> What needs to be done: Across all lines of the entries, tally those with the word "cartRom" in them. The reply is the tally, by itself.

> Collected data:

# # # #

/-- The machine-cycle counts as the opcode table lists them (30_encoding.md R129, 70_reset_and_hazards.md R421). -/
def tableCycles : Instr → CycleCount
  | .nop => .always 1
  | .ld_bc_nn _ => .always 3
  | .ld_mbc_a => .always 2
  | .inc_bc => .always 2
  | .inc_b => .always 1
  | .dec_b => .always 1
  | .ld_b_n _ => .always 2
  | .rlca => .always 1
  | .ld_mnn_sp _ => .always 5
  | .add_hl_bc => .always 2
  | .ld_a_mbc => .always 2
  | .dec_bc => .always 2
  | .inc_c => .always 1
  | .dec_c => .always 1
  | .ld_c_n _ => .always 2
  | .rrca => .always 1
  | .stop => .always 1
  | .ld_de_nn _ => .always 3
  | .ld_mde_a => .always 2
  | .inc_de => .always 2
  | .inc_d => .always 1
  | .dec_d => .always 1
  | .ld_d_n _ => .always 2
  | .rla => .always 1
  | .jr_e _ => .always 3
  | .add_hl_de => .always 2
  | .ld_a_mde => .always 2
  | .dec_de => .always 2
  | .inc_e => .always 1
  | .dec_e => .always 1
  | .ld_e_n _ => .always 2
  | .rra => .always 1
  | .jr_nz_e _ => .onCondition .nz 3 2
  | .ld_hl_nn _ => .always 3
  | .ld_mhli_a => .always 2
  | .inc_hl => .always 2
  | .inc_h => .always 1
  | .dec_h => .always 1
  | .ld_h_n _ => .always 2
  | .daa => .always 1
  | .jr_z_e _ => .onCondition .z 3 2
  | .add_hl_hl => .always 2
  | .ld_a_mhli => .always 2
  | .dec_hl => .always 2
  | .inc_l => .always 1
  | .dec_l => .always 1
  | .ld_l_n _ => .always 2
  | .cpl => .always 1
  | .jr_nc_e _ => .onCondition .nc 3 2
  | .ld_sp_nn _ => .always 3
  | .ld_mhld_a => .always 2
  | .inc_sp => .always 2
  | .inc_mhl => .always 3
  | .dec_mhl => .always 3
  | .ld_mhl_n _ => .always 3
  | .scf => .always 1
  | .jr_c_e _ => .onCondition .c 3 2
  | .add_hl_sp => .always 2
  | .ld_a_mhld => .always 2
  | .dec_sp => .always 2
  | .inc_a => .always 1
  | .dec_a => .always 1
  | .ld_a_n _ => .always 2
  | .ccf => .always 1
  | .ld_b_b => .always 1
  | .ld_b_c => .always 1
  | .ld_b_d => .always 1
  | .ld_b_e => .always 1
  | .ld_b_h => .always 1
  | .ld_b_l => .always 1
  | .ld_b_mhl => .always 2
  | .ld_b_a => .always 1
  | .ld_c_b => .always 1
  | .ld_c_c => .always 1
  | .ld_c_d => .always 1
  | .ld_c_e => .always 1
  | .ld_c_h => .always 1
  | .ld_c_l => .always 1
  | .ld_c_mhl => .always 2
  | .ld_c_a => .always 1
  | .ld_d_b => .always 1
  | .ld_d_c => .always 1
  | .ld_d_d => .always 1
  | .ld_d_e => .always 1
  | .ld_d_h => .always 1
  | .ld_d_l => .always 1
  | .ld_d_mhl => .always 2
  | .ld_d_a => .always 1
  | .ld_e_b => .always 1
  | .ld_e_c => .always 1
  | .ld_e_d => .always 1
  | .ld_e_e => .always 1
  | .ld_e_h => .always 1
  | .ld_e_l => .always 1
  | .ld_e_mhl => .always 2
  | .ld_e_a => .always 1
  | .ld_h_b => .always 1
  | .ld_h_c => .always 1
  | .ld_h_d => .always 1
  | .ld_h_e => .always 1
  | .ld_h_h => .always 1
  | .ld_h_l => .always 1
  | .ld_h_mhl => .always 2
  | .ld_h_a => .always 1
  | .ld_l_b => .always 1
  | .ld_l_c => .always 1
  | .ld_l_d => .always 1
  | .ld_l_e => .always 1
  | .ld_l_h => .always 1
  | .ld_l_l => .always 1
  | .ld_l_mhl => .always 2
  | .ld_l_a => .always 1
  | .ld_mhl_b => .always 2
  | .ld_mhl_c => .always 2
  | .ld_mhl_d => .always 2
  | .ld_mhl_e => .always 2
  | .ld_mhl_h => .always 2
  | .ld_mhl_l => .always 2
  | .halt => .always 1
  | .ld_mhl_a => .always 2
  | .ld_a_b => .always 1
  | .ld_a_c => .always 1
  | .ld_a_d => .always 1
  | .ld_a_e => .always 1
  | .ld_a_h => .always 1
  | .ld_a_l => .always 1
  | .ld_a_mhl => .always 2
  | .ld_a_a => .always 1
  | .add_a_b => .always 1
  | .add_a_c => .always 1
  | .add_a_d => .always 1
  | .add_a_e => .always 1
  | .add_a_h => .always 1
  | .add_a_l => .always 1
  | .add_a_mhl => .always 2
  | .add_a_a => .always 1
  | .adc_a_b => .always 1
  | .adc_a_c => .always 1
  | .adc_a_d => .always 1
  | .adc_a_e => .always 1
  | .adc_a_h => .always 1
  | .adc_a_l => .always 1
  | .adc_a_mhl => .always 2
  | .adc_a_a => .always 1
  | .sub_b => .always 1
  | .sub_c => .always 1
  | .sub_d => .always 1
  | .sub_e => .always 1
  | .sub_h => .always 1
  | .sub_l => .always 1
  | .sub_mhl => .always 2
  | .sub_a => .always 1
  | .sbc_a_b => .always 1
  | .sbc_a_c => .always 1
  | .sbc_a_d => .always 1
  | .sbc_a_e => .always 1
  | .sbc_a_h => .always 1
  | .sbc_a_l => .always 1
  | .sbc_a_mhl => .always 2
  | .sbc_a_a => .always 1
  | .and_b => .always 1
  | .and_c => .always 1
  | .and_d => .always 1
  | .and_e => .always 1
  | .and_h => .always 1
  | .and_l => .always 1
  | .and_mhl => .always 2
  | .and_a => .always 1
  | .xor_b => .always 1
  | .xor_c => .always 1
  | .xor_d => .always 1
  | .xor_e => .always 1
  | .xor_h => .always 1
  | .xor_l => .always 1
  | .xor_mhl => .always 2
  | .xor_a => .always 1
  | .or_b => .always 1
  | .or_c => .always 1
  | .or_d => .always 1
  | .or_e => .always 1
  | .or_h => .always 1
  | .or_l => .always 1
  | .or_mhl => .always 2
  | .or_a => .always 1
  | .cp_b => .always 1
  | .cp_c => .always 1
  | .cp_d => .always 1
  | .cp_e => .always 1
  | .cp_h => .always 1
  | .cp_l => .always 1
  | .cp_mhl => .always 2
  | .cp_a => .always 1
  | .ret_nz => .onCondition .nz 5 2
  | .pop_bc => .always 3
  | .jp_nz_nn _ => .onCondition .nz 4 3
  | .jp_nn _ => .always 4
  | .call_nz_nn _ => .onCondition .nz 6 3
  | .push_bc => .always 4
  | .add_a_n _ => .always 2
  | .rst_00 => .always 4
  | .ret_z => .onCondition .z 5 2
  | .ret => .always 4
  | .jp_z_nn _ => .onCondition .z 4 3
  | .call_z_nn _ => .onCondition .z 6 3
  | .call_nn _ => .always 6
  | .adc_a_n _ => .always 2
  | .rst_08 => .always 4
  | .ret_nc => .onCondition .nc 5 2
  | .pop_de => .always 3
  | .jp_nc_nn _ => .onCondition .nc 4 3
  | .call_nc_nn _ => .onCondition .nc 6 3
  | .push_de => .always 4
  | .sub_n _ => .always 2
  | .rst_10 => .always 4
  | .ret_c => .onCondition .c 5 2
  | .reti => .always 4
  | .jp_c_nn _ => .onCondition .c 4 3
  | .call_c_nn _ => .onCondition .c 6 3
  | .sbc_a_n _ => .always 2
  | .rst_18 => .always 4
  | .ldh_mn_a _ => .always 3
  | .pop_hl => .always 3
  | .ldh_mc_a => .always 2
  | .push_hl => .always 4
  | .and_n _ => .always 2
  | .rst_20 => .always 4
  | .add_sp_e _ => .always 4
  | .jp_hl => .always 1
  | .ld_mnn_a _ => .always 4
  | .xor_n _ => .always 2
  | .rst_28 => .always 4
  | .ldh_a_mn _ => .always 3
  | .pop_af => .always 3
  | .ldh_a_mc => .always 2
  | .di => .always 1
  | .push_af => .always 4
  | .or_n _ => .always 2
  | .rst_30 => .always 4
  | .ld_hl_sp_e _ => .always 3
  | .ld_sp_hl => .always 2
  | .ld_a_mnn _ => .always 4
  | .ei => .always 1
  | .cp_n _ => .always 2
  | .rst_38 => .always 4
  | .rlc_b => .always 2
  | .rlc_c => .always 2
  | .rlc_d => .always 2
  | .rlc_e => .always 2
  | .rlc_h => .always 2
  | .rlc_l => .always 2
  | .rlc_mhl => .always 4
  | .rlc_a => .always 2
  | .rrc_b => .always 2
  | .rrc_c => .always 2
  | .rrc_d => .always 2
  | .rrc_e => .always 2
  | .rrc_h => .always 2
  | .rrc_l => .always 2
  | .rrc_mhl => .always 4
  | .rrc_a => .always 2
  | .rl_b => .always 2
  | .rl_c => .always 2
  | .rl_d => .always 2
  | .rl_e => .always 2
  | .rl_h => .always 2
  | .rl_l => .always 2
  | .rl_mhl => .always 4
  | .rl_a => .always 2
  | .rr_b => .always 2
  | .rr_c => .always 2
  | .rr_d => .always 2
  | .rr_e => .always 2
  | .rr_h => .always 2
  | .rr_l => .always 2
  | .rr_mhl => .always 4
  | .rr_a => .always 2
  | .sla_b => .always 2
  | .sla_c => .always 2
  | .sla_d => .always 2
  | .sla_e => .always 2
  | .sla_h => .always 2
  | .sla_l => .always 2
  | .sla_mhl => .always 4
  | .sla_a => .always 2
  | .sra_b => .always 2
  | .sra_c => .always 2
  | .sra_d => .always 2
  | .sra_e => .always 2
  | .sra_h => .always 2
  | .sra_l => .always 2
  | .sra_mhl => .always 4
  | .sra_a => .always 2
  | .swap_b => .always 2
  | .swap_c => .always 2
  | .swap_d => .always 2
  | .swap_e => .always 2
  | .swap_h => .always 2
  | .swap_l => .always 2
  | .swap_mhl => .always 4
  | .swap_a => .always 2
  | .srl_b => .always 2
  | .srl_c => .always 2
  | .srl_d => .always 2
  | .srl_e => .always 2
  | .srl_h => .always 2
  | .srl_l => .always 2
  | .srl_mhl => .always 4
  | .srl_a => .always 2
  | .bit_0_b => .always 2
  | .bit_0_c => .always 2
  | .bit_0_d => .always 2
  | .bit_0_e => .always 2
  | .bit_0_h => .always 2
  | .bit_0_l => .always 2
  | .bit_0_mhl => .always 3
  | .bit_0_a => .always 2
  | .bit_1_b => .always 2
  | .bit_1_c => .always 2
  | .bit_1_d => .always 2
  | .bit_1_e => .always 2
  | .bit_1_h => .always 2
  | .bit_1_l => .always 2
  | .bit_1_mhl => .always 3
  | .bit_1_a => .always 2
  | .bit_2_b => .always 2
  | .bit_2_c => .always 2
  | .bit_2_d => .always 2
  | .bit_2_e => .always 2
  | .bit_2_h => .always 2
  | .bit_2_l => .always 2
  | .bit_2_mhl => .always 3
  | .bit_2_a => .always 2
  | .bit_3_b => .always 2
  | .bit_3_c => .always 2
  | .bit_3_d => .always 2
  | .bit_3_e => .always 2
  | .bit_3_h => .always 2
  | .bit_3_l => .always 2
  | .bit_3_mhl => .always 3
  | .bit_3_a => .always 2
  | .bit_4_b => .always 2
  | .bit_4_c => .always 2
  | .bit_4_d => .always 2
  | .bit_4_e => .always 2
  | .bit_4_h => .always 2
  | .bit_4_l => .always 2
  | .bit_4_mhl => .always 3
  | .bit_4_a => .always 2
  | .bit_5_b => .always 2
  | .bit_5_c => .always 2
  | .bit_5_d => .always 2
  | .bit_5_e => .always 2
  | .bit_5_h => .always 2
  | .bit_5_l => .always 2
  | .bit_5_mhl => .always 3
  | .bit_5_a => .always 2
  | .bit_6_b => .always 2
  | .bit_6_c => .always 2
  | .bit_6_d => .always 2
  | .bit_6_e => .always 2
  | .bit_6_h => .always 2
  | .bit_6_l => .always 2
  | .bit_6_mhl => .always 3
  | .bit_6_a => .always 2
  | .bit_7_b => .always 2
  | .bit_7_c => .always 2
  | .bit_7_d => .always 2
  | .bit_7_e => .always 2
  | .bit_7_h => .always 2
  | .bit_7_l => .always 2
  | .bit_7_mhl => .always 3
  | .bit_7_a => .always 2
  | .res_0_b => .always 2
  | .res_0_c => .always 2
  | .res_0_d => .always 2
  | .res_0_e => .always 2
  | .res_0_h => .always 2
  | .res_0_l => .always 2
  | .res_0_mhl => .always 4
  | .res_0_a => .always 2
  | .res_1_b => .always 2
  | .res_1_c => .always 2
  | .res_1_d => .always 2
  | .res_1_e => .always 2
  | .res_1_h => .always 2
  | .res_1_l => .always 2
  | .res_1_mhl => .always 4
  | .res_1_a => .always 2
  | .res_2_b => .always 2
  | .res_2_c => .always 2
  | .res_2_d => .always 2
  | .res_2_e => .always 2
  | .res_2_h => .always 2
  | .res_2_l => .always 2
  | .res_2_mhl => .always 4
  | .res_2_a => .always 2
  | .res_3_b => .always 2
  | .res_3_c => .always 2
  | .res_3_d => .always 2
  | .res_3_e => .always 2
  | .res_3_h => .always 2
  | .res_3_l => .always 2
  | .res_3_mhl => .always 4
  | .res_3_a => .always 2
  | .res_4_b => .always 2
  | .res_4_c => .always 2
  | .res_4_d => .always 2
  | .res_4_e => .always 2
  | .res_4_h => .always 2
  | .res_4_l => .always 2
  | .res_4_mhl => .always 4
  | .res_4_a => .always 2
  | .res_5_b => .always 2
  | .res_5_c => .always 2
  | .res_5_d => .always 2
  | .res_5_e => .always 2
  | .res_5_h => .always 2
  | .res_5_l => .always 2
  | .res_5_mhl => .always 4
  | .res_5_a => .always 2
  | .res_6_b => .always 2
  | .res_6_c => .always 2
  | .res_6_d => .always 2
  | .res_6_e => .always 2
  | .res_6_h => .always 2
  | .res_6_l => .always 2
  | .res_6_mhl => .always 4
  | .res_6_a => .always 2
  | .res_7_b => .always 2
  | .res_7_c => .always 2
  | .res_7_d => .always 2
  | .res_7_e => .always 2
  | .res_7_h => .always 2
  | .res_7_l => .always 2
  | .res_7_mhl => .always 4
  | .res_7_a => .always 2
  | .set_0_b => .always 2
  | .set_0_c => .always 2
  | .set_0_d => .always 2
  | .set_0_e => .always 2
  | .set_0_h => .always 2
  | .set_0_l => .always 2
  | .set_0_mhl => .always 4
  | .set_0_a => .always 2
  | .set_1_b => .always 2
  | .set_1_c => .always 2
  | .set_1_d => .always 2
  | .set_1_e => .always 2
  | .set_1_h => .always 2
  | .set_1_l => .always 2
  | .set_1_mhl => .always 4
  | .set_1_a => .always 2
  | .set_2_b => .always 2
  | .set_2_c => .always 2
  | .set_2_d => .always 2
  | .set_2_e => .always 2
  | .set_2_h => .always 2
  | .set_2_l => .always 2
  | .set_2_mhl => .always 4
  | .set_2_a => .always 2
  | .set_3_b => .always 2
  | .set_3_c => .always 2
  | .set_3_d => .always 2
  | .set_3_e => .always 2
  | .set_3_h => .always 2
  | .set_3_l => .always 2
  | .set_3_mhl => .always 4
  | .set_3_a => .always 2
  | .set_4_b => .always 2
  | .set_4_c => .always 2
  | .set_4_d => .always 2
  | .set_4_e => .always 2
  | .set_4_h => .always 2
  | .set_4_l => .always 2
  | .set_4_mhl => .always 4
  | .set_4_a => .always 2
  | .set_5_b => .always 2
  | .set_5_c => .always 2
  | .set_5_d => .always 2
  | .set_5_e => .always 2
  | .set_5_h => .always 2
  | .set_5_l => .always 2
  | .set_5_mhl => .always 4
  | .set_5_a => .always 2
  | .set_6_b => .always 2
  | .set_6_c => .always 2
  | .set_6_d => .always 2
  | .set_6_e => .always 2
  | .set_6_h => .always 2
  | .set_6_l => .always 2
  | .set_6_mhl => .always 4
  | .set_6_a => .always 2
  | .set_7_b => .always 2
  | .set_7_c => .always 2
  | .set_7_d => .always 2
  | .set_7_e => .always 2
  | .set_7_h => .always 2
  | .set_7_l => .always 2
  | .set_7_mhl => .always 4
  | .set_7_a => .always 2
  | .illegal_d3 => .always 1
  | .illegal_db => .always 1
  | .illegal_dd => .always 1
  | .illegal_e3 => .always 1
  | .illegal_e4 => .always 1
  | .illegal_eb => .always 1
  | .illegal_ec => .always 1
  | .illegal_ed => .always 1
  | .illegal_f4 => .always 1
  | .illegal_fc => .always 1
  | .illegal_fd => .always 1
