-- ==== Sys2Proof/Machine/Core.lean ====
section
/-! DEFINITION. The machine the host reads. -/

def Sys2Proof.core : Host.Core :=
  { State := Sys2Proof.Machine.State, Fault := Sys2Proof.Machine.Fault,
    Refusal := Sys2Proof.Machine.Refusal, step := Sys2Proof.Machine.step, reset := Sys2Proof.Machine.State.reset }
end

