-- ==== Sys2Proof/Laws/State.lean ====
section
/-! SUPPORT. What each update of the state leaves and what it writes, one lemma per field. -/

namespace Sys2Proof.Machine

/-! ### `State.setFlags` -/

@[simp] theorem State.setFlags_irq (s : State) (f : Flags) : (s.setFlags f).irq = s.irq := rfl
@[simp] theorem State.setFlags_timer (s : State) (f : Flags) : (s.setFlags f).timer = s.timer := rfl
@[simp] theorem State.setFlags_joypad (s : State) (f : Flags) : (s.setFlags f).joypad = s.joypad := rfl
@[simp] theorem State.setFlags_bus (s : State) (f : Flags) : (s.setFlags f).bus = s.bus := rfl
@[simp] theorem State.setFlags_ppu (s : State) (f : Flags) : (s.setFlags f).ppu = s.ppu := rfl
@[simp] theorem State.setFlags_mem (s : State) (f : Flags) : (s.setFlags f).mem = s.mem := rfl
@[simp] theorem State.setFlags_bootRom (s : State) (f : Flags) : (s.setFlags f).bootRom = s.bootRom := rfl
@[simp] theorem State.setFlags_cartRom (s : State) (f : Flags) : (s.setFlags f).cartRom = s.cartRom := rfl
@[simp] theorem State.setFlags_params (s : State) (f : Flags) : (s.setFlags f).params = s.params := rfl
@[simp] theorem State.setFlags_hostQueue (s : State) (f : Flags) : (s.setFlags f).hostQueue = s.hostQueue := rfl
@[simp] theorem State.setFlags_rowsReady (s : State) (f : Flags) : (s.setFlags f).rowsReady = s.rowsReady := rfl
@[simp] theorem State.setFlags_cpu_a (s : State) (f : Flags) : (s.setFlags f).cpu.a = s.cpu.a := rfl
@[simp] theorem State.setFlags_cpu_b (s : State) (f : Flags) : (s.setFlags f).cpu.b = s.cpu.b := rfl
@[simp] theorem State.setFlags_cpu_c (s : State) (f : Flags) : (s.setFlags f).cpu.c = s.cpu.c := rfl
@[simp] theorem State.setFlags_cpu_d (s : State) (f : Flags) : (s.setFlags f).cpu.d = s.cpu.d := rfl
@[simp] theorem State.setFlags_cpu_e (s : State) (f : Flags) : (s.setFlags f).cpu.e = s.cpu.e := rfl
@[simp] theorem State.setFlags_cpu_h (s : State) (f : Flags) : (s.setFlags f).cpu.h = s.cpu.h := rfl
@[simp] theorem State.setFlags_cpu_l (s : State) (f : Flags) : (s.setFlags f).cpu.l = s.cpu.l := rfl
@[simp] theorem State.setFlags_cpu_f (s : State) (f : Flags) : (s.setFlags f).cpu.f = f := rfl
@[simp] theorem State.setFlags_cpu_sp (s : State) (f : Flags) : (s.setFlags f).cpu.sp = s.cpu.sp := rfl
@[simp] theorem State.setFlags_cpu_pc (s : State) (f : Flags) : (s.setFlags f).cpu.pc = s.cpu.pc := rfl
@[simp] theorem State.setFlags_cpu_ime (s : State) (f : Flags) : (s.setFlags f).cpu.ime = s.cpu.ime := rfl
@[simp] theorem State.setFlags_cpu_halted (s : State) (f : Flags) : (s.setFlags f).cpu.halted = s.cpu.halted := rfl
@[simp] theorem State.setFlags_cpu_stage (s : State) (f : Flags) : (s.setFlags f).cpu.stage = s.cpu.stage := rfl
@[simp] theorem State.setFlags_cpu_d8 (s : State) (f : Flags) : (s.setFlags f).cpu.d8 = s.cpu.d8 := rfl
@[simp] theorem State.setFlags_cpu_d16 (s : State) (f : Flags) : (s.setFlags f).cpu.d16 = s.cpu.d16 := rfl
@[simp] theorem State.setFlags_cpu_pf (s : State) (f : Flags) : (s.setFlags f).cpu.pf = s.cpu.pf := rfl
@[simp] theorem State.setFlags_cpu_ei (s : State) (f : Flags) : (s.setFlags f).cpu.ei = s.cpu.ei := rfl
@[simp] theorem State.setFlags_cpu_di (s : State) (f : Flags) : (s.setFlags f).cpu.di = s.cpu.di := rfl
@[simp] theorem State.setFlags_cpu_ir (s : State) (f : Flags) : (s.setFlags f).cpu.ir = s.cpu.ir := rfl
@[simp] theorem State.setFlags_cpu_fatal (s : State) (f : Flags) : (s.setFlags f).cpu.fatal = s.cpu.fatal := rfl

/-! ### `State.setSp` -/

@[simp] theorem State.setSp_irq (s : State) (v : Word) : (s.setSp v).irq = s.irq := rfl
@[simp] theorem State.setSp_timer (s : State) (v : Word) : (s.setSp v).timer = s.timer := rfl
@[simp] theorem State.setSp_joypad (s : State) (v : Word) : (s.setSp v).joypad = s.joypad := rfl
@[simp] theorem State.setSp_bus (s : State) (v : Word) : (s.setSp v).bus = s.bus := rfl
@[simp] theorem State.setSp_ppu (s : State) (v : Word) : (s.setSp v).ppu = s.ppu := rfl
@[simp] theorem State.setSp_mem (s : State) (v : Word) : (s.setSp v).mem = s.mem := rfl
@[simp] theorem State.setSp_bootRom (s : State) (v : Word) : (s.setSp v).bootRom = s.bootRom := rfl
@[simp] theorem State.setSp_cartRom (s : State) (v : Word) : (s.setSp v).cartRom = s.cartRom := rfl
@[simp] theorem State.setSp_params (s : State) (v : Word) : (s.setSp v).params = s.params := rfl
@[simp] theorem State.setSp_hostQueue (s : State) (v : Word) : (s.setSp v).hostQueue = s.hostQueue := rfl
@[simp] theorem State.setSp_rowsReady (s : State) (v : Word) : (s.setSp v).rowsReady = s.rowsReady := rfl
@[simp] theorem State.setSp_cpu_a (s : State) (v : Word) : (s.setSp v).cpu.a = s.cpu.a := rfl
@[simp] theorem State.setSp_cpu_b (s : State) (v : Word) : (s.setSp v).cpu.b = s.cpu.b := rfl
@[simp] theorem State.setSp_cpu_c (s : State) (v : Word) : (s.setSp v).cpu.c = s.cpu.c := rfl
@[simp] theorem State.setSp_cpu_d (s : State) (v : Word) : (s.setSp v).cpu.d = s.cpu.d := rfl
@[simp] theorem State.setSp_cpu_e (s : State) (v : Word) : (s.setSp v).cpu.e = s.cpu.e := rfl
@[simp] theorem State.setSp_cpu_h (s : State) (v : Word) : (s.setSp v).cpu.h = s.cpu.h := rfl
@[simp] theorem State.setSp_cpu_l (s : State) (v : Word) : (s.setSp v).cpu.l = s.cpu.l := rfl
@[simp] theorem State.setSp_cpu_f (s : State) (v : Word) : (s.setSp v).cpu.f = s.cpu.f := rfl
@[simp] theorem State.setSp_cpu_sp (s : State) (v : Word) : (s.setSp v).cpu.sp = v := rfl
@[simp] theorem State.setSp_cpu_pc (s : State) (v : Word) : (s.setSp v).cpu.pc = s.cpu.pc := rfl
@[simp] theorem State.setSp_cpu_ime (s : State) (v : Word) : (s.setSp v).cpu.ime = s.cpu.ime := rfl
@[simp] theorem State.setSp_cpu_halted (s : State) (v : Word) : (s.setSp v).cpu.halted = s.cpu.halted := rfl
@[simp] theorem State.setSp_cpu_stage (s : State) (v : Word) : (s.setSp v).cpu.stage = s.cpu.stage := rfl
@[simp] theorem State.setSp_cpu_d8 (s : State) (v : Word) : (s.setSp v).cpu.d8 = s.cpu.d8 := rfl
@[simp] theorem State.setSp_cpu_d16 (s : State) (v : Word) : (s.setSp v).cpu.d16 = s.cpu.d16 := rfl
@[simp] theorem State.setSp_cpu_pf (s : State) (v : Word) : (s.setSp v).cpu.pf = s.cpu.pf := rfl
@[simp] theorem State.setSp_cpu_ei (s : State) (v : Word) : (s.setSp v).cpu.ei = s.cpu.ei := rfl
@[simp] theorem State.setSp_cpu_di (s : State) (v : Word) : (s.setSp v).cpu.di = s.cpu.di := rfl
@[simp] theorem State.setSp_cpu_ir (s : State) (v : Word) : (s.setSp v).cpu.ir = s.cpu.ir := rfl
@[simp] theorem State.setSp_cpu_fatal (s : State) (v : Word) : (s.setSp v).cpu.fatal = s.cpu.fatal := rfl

# # # #

> Answer to this task: 2